3. Cacat Asal-Usul Alas Hak (Warkah Tanah)

Fakta Hukum :

* Dokumen dasar atau riwayat tanah yang diajukan oleh pihak M. Yasin untuk memohon SHM No. 1346/Bantarjati terbukti lemah secara hukum, tumpang tindih dengan dokumen kepemilikan pihak penggugat yang lebih awal, atau memiliki indikasi ketidakabsahan data yuridis.

Pertimbangan Hakim :

* Mengingat hak dasar yang digunakan untuk menerbitkan sertifikat tidak valid, maka produk turunan hukumnya (yaitu sertifikat SHM) kehilangan kekuatan mengikat dan wajib dibatalkan.

4. Pelanggaran Asas Kecermatan dan Kepastian Hukum (AAUPB)

Fakta Hukum :

* Badan Pertanahan Nasional meloloskan pendaftaran tanah tanpa melakukan pemetaan silang (plotting) yang akurat serta tidak memedulikan sanggahan dari pihak-pihak yang memiliki kepentingan di lokasi Warung Jambu tersebut.

Pertimbangan Hakim :

* Tindakan BPN menerbitkan SHM tersebut bertentangan dengan Asas Kecermatan (Asas Kepastian Hukum) dalam AAUPB. Badan publik wajib bertindak teliti agar tidak merugikan hak kepemilikan warga negara lain yang sah.

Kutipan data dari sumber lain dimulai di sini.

-- ==== Sys2Proof/Safety.lean ====
section
/-!
DEFINITION. The terms of the statements: what a step may change beyond its own effect, and the invariants of the part.
-/

namespace Sys2Proof.Machine

/-! ## What follows within a step -/

/-- The replies not yet sent in full, oldest first: the one being sent and the reply list (R165, R166). -/
def Lane.answers (l : Lane) : List Reply :=
  (match l.sending with
    | some (.reply r) => [r]
    | _ => []) ++ l.replies

/-- The events not yet sent in full, oldest first: the one being sent and the return queue (R166). -/
def Lane.reported (l : Lane) : List EventFrame :=
  (match l.sending with
    | some (.event e) => [e]
    | _ => []) ++ l.events

/-- A pending request stands for another: the same target, a kind granted no later, its channels and its origins (R106). -/
def Request.covers (q r : Request) : Prop :=
  q.op.matches r.op = true ∧ q.op.rank ≤ r.op.rank ∧ q.origins.union r.origins = q.origins ∧
    ∀ a b, q.op = .check a → r.op = .check b → channelUnion a b = a

/-- t is u but for what every step forms again: supply states and ink needs, requests added or merged, the gate's hold set, flag and
reported flags, a CAP withdrawn, a ladder resumed, events and conditions raised, a deduction sent, the lamps, and the return frame chosen.
Everything else of t is as in u. -/
structure Follows (u t : State) : Prop where
  now : t.now = u.now
  slots : t.slots = u.slots
  store : t.store = u.store
  queue : t.queue.map Entry.bare = u.queue.map Entry.bare
  wetEdge : t.wetEdge = u.wetEdge
  pass : t.pass = u.pass
  driveEnable : t.driveEnable = u.driveEnable
  accounts : t.accounts = u.accounts
  maps : t.maps = u.maps
  feed : t.feed = u.feed
  scan : t.scan = u.scan
  inputs : t.inputs = u.inputs
  stop : t.stop = u.stop
  tables : t.tables = u.tables
  out : t.out = u.out
  freeCount : t.freeCount = u.freeCount
  pending : t.pending = u.pending
  carts : ∀ c : Channel, { t.carts[c] with link := u.carts[c].link } = u.carts[c]
  links : ∀ c : Channel, u.carts[c].link ≠ none → t.carts[c].link = u.carts[c].link
  refills : ∀ c : Channel, t.supply[c].refill = u.supply[c].refill ∧ t.supply[c].faultMark = u.supply[c].faultMark
  stamps : t.service.stamps = u.service.stamps
  drops : t.service.drops = u.service.drops
  capped : t.service.capped = u.service.capped
  docked : t.service.docked = u.service.docked
  holder : t.service.holder = u.service.holder
  idleSince : t.service.idleSince = u.service.idleSince
  uncapInFlight : t.service.uncapInFlight = u.service.uncapInFlight
  requests : ∀ r ∈ u.service.pending, r.op ≠ .cap → ∃ q ∈ t.service.pending, q.covers r
  ladders : ∀ c : Channel, u.service.ladders[c].state ≠ .suspended → t.service.ladders[c] = u.service.ladders[c]
  aligned : t.lane.aligned = u.lane.aligned
  rx : t.lane.rx = u.lane.rx
  hold : t.lane.hold = u.lane.hold
  answers : t.lane.answers = u.lane.answers
  events : u.lane.reported <+: t.lane.reported
  latched : ∀ k, u.lane.conditions.latched k = true → t.lane.conditions.latched k = true

/-! ## Requests and reports -/

/-- The oldest frame of the receive buffer is a request with this kind, tag and body, and the reply list has room for its reply (R164). -/
abbrev State.asks (s : State) (kind tag : Byte) (body : List Byte) : Prop :=
  s.lane.rx.head? = some ⟨kind, tag, body⟩ ∧ s.lane.replies.length < 8

/-- u once the request has left the receive buffer and its reply stands last in the reply list (R163, R165). -/
def State.answered (u : State) (kind tag : Byte) (o : ReplyOutcome) (d : ReplyData := .none) : State :=
  { u with lane := (u.lane.pop).reply ⟨kind, tag, o, d⟩ }

/-- The step from s to t queues the event with its time, where the return queue has room for what a step queues: at most 32 events
wait in it (R166, R167). -/
def State.tells (s t : State) (e : Event) : Prop := s.lane.events.length ≤ 32 → ⟨s.now, e⟩ ∈ t.lane.reported

/-- The command gives a next state that is u but for what every step forms again. -/
def Runs (c : Instr) (s u : State) : Prop := ∃ t, exec c s = .next t ∧ Follows u t

/-- A slice fits its slot (R6), its channel apart. -/
abbrev SliceArgs.fits (a : SliceArgs) (sl : Slot) : Prop :=
  1 ≤ a.count ∧ a.count ≤ 64 ∧ 1 ≤ a.repeats ∧ a.repeats ≤ 4096 ∧ sl.first ≤ a.first ∧
    a.first + a.count * a.repeats - 1 ≤ sl.last ∧ a.data.length = a.count * (maskGroups a.mask).length * 8

/-- The slot refers to the generation (R83). -/
abbrev State.refersTo (s : State) (i : SlotIx) (g : Nat) : Prop :=
  s.slots[i].gen = some g ∧ (s.slots[i].state = .composing ∨ s.slots[i].state = .queued ∨ s.slots[i].state = .printing)

/-- A stop source is active (R150): an input stands at its stop level, or a valid pressure result lies outside its stop window. -/
abbrev State.stopping (s : State) : Prop :=
  (∃ i : DIn, (s.tables.input[i].routing = .rising ∧ s.inputs[i].level = some true) ∨
    (s.tables.input[i].routing = .falling ∧ s.inputs[i].level = some false)) ∨
  ∃ c : Channel, s.fresh (pressureInput c) = true ∧
    (s.scan.results[pressureInput c].value < s.tables.channel[c].stopLow ∨
      s.tables.channel[c].stopHigh < s.scan.results[pressureInput c].value)

/-- The account of a channel once the pass with these output counts has been charged to it (R51, R55). -/
def Account.charged (a : Account) (r : ReleaseRec) (n : Counts) : Account :=
  let d := debitOf (dropProduct r.vSmall r.vMedium r.vLarge r.coeff r.temp n 0) a.carry
  { level := a.level - d.1, known := a.known && decide (d.1 ≤ a.level), reserved := a.reserved - r.estimate, carry := d.2
    release := none }

/-- The account of a channel once station drops of product p have been charged to it (R53, R55). -/
def Account.serviced (a : Account) (p : Nat) : Account :=
  let d := debitOf p a.carry
  { a with level := a.level - d.1, known := a.known && decide (d.1 ≤ a.level), carry := d.2 }

/-- The channel's account once drops that the station fired for it have been charged: at the bound kind's values and the head's present
temperature, 70 °C when that is stale; a channel bound to none is charged nothing (R53). -/
def State.servicedAccount (s : State) (c : Channel) (n : Counts) : Account :=
  match s.tables.kindOf c with
  | some k =>
    s.accounts[c].serviced (dropProduct k.vSmall k.vMedium k.vLarge k.coeff
      (if s.fresh (tempInput (headOf c)) then s.scan.results[tempInput (headOf c)].value else 70) n 0)
  | none => s.accounts[c]

/-- The stroke checks of R63 pass for a refill of the channel. -/
abbrev State.strokeFits (s : State) (c : Channel) (k : Refill) : Prop :=
  (s.carts[c].state = .accepted ∨ s.carts[c].state = .low) ∧ k.strokeVolume ≤ s.carts[c].remaining ∧
    (k.kind = .fill → k.strokes < k.limit.getD 0 ∧ s.accounts[c].level + k.strokeVolume ≤ 12000000 ∧ s.fresh 9 = true)

/-! ## Invariants -/

/-- At most 16 entries, and only the head may be ACTIVE (R21, R23). -/
def State.QueueInv (s : State) : Prop := s.queue.length ≤ 16 ∧ ∀ e ∈ s.queue.tail, e.phase = .waiting

/-- The queue, the slots, the pass and an entry's motion agree (R13, R21, R23, R29): no slot has two entries; a slot is QUEUED exactly
when a WAITING entry names it; an ACTIVE SWATH entry is the head and the pass is its; a PRINTING slot is the slot of the pass; a motion
of an entry has its ACTIVE entry at the head. -/
def State.PassInv (s : State) : Prop :=
  (s.queue.filterMap fun e => match e.job with
    | .swath i _ => some i
    | _ => none).Nodup ∧
  (∀ i : SlotIx, s.slots[i].state = .queued ↔ ∃ rep, ⟨.swath i rep, .waiting⟩ ∈ s.queue) ∧
  (∀ i : SlotIx, s.slots[i].state = .printing ↔ ∃ p, s.pass = some p ∧ p.slot = i) ∧
  (∀ i rep, ⟨.swath i rep, .active⟩ ∈ s.queue → ∃ p, s.pass = some p ∧ p.slot = i) ∧
  (∀ p, s.pass = some p → ∃ rep rest, s.queue = ⟨.swath p.slot rep, .active⟩ :: rest) ∧
  ∀ m, s.feed.motion = some m → m.owner = .entry →
    ∃ j rest, s.queue = ⟨j, .active⟩ :: rest ∧ ∀ i rep, j ≠ .swath i rep

/-- Reservations (R50, R51): without a pass nothing is reserved and no release record stands; with one, each channel's reserved amount
is the estimate of its release record. -/
def State.ReserveInv (s : State) : Prop :=
  (s.pass = none → ∀ c : Channel, s.accounts[c].reserved = 0 ∧ s.accounts[c].release = none) ∧
    (s.pass ≠ none → ∀ c : Channel, ∃ r, s.accounts[c].release = some r ∧ s.accounts[c].reserved = r.estimate)

/-- The ladders (Table 6.5.1): a phase stands exactly in a state that performs a step, and a suspended step, its phase and a cause
exactly in SUSPENDED. -/
def State.LadderInv (s : State) : Prop :=
  ∀ c : Channel, let l := s.service.ladders[c]
    (l.phase.isSome = true ↔ l.state.inStep = true) ∧ (l.cause.isSome = true ↔ l.state = .suspended) ∧
      (l.suspPhase.isSome = true ↔ l.state = .suspended) ∧
      (l.state ≠ .suspended → l.suspStep = none) ∧ (l.state = .suspended → ∃ st, l.suspStep = some st ∧ st.inStep = true)

/-- No two pending requests match (R106). -/
def State.RequestInv (s : State) : Prop := s.service.pending.Pairwise fun q r => q.op.matches r.op = false

/-- The carriage (R62, R109): it is held by the pass exactly while one is in flight, a refill record stands exactly for the refill in
flight, and a sequence runs only with the carriage docked. -/
def State.CarriageInv (s : State) : Prop :=
  (s.pass.isSome = true ↔ s.service.holder = .pass) ∧
    (∀ c : Channel, s.supply[c].refill.isSome = true ↔ ∃ o, s.service.holder = .op o ∧ o.req.op.refillChannel = some c) ∧
    ∀ o, s.service.holder = .op o → o.running = true → s.service.docked = true

/-- The bounds of the Lane Interface (R163, R164, R166), and what it holds while UNALIGNED (R161, R172). -/
def State.LaneInv (s : State) : Prop :=
  s.lane.rx.length ≤ 32 ∧ s.lane.replies.length ≤ 8 ∧ s.lane.events.length ≤ 64 ∧
    (s.lane.hold = true → 8 < s.lane.rx.length) ∧ (s.lane.hold = false → s.lane.rx.length < 24) ∧
    (s.lane.notice = true → s.lane.conditions.eventsLost = true) ∧
    (s.lane.aligned = false → s.lane.rx = [] ∧ s.lane.replies = [] ∧ s.lane.sending = none)

/-- The ranges of the carries (R49, R74, R121) and of the tail window (R127). -/
def State.CarryInv (s : State) : Prop :=
  (∀ c : Channel, s.accounts[c].carry < 100000000 ∧ s.carts[c].tagCarry < 1000) ∧
    s.feed.residue < 3000000 ∧ s.feed.window.length ≤ 4

/-- The Swath Store stands in its canonical form. -/
def State.StoreInv (s : State) : Prop := Memory.wf s.store

/-- The supply state of every channel is the one that Table 4.1.2 gives (R58). -/
def State.SupplyInv (s : State) : Prop := ∀ c : Channel, s.supply[c].state = s.formedSupply c

/-- The lamp of every channel shows the pattern of Table 4.6.1 (R77). -/
def State.LampInv (s : State) : Prop :=
  ∀ c : Channel, s.lamps[c].pattern = lampPattern s.carts[c].state s.supply[c].state

/-- The hold-reason set and the pass asked flag without a WAITING head entry (R24, R108). -/
def State.HoldsInv (s : State) : Prop :=
  (s.queue = [] → s.holds = {} ∧ s.service.passAsked = false) ∧
    ∀ e l, s.queue = e :: l → e.phase = .active → s.holds = { stop := s.stop.set } ∧ s.service.passAsked = false

/-- While the stop latch is set no pass is in flight, the head drive enable is low, no station operation is in flight, and any motion is
paused (R148, R149, R112, R135). -/
def State.StopInv (s : State) : Prop :=
  s.stop.set = true →
    s.driveEnable = false ∧ s.pass = none ∧ s.service.inFlight = none ∧ ∀ m, s.feed.motion = some m → m.paused = true

/-- The substitute of an entry of channel c is no nozzle listed dead in the bank (R81). -/
def Bank.subAlive (b : Bank) (c : Channel) (e : SubEntry) : Prop :=
  match e.sub with
  | .partner p n => n ≤ 767 ∧ b.listed p n = false
  | .shift n => n ≤ 767 ∧ b.listed c n = false
  | .suppress => True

Arthur Noija berpendapat bahwa dengan terbuktinya pertimbangan-pertimbangan di atas, amar putusan menetapkan:

1. Membatalkan/Menyatakan Tidak Sah SHM No. 2729/Tegalgundil (dahulu SHM No. 1346/Bantarjati) atas nama M. Yasin.
2. Mewajibkan Tergugat (BPN Kota Bogor) untuk mencabut objek sengketa tersebut dari buku tanah dan merehabilitasi status tanah ke kondisi semula. (Arthur Noija SH MH)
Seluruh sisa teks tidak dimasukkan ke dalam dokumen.